Take the entries below and print only the lines from the one with "label is emitted. -/" through the one with "returns (R100, R104, R108), and", exactly as they stand, both ends included.
»»
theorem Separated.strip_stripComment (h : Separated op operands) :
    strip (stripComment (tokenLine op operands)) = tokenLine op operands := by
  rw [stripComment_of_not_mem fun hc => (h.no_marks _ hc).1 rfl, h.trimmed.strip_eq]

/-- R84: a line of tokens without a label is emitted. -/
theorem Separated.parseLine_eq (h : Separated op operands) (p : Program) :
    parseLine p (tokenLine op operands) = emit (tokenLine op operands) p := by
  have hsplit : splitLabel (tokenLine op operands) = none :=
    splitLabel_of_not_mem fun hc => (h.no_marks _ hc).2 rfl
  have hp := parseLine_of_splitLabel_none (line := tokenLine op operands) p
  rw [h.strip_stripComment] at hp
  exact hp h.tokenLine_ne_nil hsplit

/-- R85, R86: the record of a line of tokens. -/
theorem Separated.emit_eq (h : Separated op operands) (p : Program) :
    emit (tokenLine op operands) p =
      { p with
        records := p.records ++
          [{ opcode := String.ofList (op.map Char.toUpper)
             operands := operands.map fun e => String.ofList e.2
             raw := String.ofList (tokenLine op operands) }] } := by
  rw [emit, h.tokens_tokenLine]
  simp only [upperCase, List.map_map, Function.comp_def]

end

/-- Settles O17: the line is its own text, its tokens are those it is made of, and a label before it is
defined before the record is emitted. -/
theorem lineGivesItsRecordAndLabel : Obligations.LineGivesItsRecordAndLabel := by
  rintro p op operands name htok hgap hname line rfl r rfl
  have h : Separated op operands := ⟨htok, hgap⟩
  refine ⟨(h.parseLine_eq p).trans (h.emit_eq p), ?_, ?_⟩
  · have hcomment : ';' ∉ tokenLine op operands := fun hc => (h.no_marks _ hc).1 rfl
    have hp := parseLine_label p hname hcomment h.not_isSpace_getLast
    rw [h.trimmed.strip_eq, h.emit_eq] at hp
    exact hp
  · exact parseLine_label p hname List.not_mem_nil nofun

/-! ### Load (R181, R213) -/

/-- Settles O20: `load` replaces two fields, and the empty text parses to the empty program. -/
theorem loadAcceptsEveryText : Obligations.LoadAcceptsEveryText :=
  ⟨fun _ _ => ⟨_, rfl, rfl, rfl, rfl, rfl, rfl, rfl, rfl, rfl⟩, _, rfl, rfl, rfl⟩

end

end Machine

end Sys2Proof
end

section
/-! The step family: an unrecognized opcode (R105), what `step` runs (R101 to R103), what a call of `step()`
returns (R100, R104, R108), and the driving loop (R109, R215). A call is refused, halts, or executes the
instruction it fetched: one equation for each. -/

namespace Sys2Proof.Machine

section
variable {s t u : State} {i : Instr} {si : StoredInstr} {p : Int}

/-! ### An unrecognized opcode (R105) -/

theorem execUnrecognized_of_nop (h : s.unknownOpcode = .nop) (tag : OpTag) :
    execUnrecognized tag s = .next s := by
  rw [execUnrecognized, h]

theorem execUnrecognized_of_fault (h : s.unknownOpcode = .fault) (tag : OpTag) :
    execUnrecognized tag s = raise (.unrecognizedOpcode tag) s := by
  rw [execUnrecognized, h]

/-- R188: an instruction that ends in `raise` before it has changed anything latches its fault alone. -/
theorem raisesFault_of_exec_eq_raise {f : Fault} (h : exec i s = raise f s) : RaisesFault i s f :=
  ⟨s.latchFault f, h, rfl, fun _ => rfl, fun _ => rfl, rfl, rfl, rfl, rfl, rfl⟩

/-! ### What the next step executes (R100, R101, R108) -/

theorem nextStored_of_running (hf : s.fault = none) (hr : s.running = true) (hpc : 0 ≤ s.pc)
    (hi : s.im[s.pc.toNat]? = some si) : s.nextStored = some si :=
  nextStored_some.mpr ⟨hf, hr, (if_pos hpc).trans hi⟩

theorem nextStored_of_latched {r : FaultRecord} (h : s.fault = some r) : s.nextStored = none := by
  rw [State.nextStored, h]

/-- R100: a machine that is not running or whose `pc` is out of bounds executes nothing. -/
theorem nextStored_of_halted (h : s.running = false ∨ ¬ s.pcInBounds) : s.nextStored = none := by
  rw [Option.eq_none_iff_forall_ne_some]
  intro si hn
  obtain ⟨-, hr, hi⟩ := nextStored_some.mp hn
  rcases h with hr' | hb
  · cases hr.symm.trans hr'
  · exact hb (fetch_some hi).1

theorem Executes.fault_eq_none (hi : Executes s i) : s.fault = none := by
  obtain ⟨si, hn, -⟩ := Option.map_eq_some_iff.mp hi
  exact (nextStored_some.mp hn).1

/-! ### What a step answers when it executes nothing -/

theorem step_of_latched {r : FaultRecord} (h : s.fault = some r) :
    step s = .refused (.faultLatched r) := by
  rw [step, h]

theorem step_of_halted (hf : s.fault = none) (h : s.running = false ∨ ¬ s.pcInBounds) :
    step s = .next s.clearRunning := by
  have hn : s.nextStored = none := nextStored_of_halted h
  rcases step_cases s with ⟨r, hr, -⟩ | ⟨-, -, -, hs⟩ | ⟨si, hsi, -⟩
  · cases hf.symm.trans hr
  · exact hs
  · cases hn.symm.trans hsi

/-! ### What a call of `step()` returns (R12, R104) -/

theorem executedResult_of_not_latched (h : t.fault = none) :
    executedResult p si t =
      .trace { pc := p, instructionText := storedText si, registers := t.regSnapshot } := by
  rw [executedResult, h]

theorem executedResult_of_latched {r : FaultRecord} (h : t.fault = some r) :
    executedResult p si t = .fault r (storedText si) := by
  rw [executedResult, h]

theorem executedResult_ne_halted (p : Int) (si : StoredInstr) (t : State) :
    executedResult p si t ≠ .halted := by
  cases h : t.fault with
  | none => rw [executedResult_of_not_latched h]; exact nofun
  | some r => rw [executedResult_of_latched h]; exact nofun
««
»»
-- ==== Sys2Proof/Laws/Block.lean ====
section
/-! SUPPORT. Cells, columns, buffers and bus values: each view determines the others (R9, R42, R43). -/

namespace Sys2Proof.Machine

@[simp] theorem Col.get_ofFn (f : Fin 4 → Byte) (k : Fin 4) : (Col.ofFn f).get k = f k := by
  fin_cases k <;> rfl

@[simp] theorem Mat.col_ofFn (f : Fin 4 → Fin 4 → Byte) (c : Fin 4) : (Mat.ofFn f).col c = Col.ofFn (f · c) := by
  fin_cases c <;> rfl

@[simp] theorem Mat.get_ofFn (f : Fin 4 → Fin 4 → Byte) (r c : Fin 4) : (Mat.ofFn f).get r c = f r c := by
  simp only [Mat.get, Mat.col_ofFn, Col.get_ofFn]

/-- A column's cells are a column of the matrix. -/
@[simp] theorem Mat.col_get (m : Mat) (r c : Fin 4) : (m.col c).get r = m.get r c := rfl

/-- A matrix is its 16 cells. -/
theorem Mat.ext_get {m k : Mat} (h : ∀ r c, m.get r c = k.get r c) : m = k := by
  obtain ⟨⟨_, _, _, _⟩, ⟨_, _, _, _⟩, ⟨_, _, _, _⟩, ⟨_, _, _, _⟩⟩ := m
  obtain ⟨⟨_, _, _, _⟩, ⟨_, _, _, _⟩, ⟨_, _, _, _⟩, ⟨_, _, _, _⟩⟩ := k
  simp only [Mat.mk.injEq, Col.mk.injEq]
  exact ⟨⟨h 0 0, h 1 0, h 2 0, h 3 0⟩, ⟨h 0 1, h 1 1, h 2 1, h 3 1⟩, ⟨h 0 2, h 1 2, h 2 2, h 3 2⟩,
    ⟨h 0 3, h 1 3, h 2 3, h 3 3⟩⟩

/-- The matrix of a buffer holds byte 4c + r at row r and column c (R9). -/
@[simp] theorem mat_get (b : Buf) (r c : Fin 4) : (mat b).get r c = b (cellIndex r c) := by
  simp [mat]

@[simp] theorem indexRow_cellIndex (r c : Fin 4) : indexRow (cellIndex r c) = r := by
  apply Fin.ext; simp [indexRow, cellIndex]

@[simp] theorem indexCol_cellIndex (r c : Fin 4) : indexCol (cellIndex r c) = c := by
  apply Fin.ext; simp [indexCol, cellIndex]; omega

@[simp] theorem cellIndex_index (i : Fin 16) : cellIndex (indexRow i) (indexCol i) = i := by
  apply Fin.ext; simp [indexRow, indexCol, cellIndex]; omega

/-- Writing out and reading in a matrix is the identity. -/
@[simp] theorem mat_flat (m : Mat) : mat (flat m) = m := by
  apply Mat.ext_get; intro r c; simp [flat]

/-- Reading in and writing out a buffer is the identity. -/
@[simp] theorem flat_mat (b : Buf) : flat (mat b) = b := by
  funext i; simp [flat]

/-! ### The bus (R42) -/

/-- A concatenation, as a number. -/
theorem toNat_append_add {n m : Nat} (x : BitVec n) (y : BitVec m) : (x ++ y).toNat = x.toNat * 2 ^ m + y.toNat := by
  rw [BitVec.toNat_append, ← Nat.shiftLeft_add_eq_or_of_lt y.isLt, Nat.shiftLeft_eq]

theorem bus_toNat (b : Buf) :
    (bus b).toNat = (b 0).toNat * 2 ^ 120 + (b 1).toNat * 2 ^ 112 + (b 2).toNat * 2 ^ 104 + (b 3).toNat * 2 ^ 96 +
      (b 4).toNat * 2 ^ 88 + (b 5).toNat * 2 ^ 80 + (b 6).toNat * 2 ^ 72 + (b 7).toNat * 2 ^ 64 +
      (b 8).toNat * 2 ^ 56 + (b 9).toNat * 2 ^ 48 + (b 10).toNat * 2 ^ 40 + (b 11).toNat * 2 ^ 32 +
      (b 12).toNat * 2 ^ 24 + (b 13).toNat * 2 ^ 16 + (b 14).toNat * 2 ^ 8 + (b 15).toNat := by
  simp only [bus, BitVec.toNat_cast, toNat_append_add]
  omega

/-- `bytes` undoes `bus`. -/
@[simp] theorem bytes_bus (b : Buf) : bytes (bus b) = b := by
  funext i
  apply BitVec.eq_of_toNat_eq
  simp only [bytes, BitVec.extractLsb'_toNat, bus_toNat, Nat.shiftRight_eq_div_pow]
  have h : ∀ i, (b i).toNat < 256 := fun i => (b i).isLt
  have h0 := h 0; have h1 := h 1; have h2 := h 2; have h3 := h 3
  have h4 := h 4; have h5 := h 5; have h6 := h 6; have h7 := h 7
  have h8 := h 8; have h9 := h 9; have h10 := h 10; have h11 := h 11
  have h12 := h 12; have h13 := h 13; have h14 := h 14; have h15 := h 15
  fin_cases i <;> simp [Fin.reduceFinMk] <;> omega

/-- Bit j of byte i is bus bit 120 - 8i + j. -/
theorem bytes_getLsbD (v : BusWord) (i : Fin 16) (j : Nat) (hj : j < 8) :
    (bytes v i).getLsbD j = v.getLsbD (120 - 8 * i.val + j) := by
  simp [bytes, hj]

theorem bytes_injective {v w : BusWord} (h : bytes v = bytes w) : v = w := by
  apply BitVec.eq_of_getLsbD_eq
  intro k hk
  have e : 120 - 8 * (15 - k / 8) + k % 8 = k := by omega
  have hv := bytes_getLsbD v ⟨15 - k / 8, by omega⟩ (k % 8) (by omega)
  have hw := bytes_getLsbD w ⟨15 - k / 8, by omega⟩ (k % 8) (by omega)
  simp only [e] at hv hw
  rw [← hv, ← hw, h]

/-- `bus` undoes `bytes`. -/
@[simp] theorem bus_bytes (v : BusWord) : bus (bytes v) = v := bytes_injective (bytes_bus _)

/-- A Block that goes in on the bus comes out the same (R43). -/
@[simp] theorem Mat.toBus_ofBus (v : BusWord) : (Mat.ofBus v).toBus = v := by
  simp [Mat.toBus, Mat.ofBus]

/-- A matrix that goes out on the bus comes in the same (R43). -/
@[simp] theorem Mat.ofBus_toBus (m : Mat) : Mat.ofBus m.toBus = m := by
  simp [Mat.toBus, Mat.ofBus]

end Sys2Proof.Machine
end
««
• **Expected answer**:
/-- R84: a line of tokens without a label is emitted. -/
theorem Separated.parseLine_eq (h : Separated op operands) (p : Program) :
    parseLine p (tokenLine op operands) = emit (tokenLine op operands) p := by
  have hsplit : splitLabel (tokenLine op operands) = none :=
    splitLabel_of_not_mem fun hc => (h.no_marks _ hc).2 rfl
  have hp := parseLine_of_splitLabel_none (line := tokenLine op operands) p
  rw [h.strip_stripComment] at hp
  exact hp h.tokenLine_ne_nil hsplit

/-- R85, R86: the record of a line of tokens. -/
theorem Separated.emit_eq (h : Separated op operands) (p : Program) :
    emit (tokenLine op operands) p =
      { p with
        records := p.records ++
          [{ opcode := String.ofList (op.map Char.toUpper)
             operands := operands.map fun e => String.ofList e.2
             raw := String.ofList (tokenLine op operands) }] } := by
  rw [emit, h.tokens_tokenLine]
  simp only [upperCase, List.map_map, Function.comp_def]

end

/-- Settles O17: the line is its own text, its tokens are those it is made of, and a label before it is
defined before the record is emitted. -/
theorem lineGivesItsRecordAndLabel : Obligations.LineGivesItsRecordAndLabel := by
  rintro p op operands name htok hgap hname line rfl r rfl
  have h : Separated op operands := ⟨htok, hgap⟩
  refine ⟨(h.parseLine_eq p).trans (h.emit_eq p), ?_, ?_⟩
  · have hcomment : ';' ∉ tokenLine op operands := fun hc => (h.no_marks _ hc).1 rfl
    have hp := parseLine_label p hname hcomment h.not_isSpace_getLast
    rw [h.trimmed.strip_eq, h.emit_eq] at hp
    exact hp
  · exact parseLine_label p hname List.not_mem_nil nofun

/-! ### Load (R181, R213) -/

/-- Settles O20: `load` replaces two fields, and the empty text parses to the empty program. -/
theorem loadAcceptsEveryText : Obligations.LoadAcceptsEveryText :=
  ⟨fun _ _ => ⟨_, rfl, rfl, rfl, rfl, rfl, rfl, rfl, rfl, rfl⟩, _, rfl, rfl, rfl⟩

end

end Machine

end Sys2Proof
end

section
/-! The step family: an unrecognized opcode (R105), what `step` runs (R101 to R103), what a call of `step()`
returns (R100, R104, R108), and the driving loop (R109, R215). A call is refused, halts, or executes the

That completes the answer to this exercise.